(Source data Opens)
theorem Die.OnCal.set {f : Fld} {v : Nat} (hf : f ∈ L) (h : x.OnCal L E y) : x.OnCal L E (y.set f v) :=
  ⟨.set hf h.regs, h.behind, h.wr, h.dramCut⟩

theorem Die.OnCal.onCal {k : Cal → Cal} (h : x.OnCal L E y) : x.OnCal L E (y.onCal k) := ⟨h.regs.onCal, h.behind, h.wr, h.dramCut⟩

theorem Die.OnCal.mbxResult {n status data : Nat} (h : x.OnCal L E y) : x.OnCal L E (y.mbxResult n status data) :=
  ⟨⟨h.regs.live, h.regs.pend, h.regs.raw⟩, h.behind, h.wr, h.dramCut⟩

theorem Die.OnCal.send {m : OutMsg} (h : x.OnCal L E y) : x.OnCal L E (y.send m) :=
  ⟨⟨h.regs.live, h.regs.pend, h.regs.raw⟩, h.behind, h.wr, h.dramCut⟩

theorem Die.OnCal.fire {e : Nat} (he : e ∈ E) (h : x.OnCal L E y) : x.OnCal L E (y.fire e) :=
  ⟨.fire he h.regs, (Die.butCal_of_hidden (Die.fire_hidden y e)).trans h.behind, (Die.fire_wr y e).trans h.wr,
    (Die.fire_dramCut y e).trans h.dramCut⟩

theorem Die.OnCal.cond {e : Nat} {b : Bool} (he : e ∈ E) (h : x.OnCal L E y) : x.OnCal L E (y.cond e b) :=
  ⟨.cond he h.regs, (Die.butCal_of_hidden (Die.cond_hidden y e b)).trans h.behind, (Die.cond_wr y e b).trans h.wr,
    (Die.cond_dramCut y e b).trans h.dramCut⟩

end

/-! ### Seen by a statement -/

section
variable {s : State} {d : DieId} {y : Die} {L : List Fld} {E : List Nat}

theorem Die.OnCal.settled_only_mbx (h : (s.fresh d).OnCal L E y) :
    ({ s.die d with cal := y.settled.cal, mbx := y.settled.mbx } : Die).only L E y.settled :=
  Die.only_of_regs h.regs.of_fresh.settled (congrArg (fun z : Die => { z with cal := y.cal, mbx := y.mbx }) h.behind) rfl rfl rfl

/-- The same where no mailbox answered. -/
theorem Die.OnCal.settled_only (h : (s.fresh d).OnCal L E y) (hm : y.mbx = (s.die d).mbx) :
    ({ s.die d with cal := y.settled.cal } : Die).only L E y.settled := by
  have k := h.settled_only_mbx
  rwa [show y.settled.mbx = y.mbx from rfl, hm] at k

/-- The same where the calibration behind the registers has not changed either. -/
theorem Die.OnCal.settled_only_same (h : (s.fresh d).OnCal L E y) (hm : y.mbx = (s.die d).mbx) (hc : y.cal = (s.die d).cal) :
    (s.die d).only L E y.settled := by
  have k := h.settled_only hm
  rwa [show y.settled.cal = y.cal from rfl, hc] at k

/-- A command on the calibration. -/
theorem calibration_effect {c : Instr} {f : Env → Die → Die} {P : Die → Prop} (hc : exec c s = onDie d s f) (hr : s.running d)
    (hy : f (s.env d) (s.fresh d) = y) (h : (s.fresh d).OnCal L E y) (hP : P y.settled) : Effect c d s P :=
  effect_to hc hr hy (h.wr.trans rfl) (h.dramCut.trans rfl) hP

/-- A command that finds nothing to do. -/
theorem nothing_effect {c : Instr} {f : Env → Die → Die} (hc : exec c s = onDie d s f) (hr : s.running d)
    (hy : f (s.env d) (s.fresh d) = s.fresh d) : Effect c d s (fun y => (s.die d).only [] [] y) :=
  calibration_effect hc hr hy (.refl _ [] []) (Die.OnCal.settled_only_same (.refl _ _ _) rfl rfl)

end

/-! ### Messages sent before an event fires -/

theorem Die.vecMessage_sent {x : Die} {m : OutMsg} (h : m ∈ x.out) (v : Nat) : m ∈ (x.vecMessage v).out := by
  unfold Die.vecMessage
  split
  · exact h
  · split
    · exact h
    · exact List.mem_append_left _ h

theorem Die.foldl_vecMessage_sent {m : OutMsg} (due : Nat → Bool) (l : List Nat) {z : Die} (h : m ∈ z.out) :
    m ∈ (l.foldl (fun z v => if due v then z.vecMessage v else z) z).out := by
  induction l generalizing z with
  | nil => exact h
  | cons v l ih =>
    refine ih ?_
    dsimp only
    split
    · exact Die.vecMessage_sent h v
    · exact h

theorem Die.pend_sent {x : Die} {m : OutMsg} (h : m ∈ x.out) (e : Nat) : m ∈ (x.pend e).out := Die.foldl_vecMessage_sent _ _ h

theorem Die.showQueue_out (x : Die) : x.showQueue.out = x.out := by
  unfold Die.showQueue Die.peak
  split <;> rfl

/-- What has been sent stays sent as an event fires. -/
theorem Die.fire_sent {x : Die} {m : OutMsg} (h : m ∈ x.out) (e : Nat) : m ∈ (x.fire e).out := by
  have hqueued : ∀ q, m ∈ ({ x.pend e with evq := q } : Die).showQueue.out := fun q => by
    rw [Die.showQueue_out]
    exact Die.pend_sent h e
  unfold Die.fire
  dsimp only
  split
  · refine Die.pend_sent ?_ 620
    rw [Die.raise_out]
    split
    · rw [Die.count, Die.set_out]
      exact hqueued _
    · exact hqueued _
  · exact hqueued _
(Source data Closes)
How to complete this task: Reproduce only the lines above spanning from the line containing "calibration_effect hc hr" through the line containing "event fires. -/", word for word.

Answer for this exercise:
  calibration_effect hc hr hy (.refl _ [] []) (Die.OnCal.settled_only_same (.refl _ _ _) rfl rfl)

end

/-! ### Messages sent before an event fires -/

theorem Die.vecMessage_sent {x : Die} {m : OutMsg} (h : m ∈ x.out) (v : Nat) : m ∈ (x.vecMessage v).out := by
  unfold Die.vecMessage
  split
  · exact h
  · split
    · exact h
    · exact List.mem_append_left _ h

theorem Die.foldl_vecMessage_sent {m : OutMsg} (due : Nat → Bool) (l : List Nat) {z : Die} (h : m ∈ z.out) :
    m ∈ (l.foldl (fun z v => if due v then z.vecMessage v else z) z).out := by
  induction l generalizing z with
  | nil => exact h
  | cons v l ih =>
    refine ih ?_
    dsimp only
    split
    · exact Die.vecMessage_sent h v
    · exact h

theorem Die.pend_sent {x : Die} {m : OutMsg} (h : m ∈ x.out) (e : Nat) : m ∈ (x.pend e).out := Die.foldl_vecMessage_sent _ _ h

theorem Die.showQueue_out (x : Die) : x.showQueue.out = x.out := by
  unfold Die.showQueue Die.peak
  split <;> rfl

/-- What has been sent stays sent as an event fires. -/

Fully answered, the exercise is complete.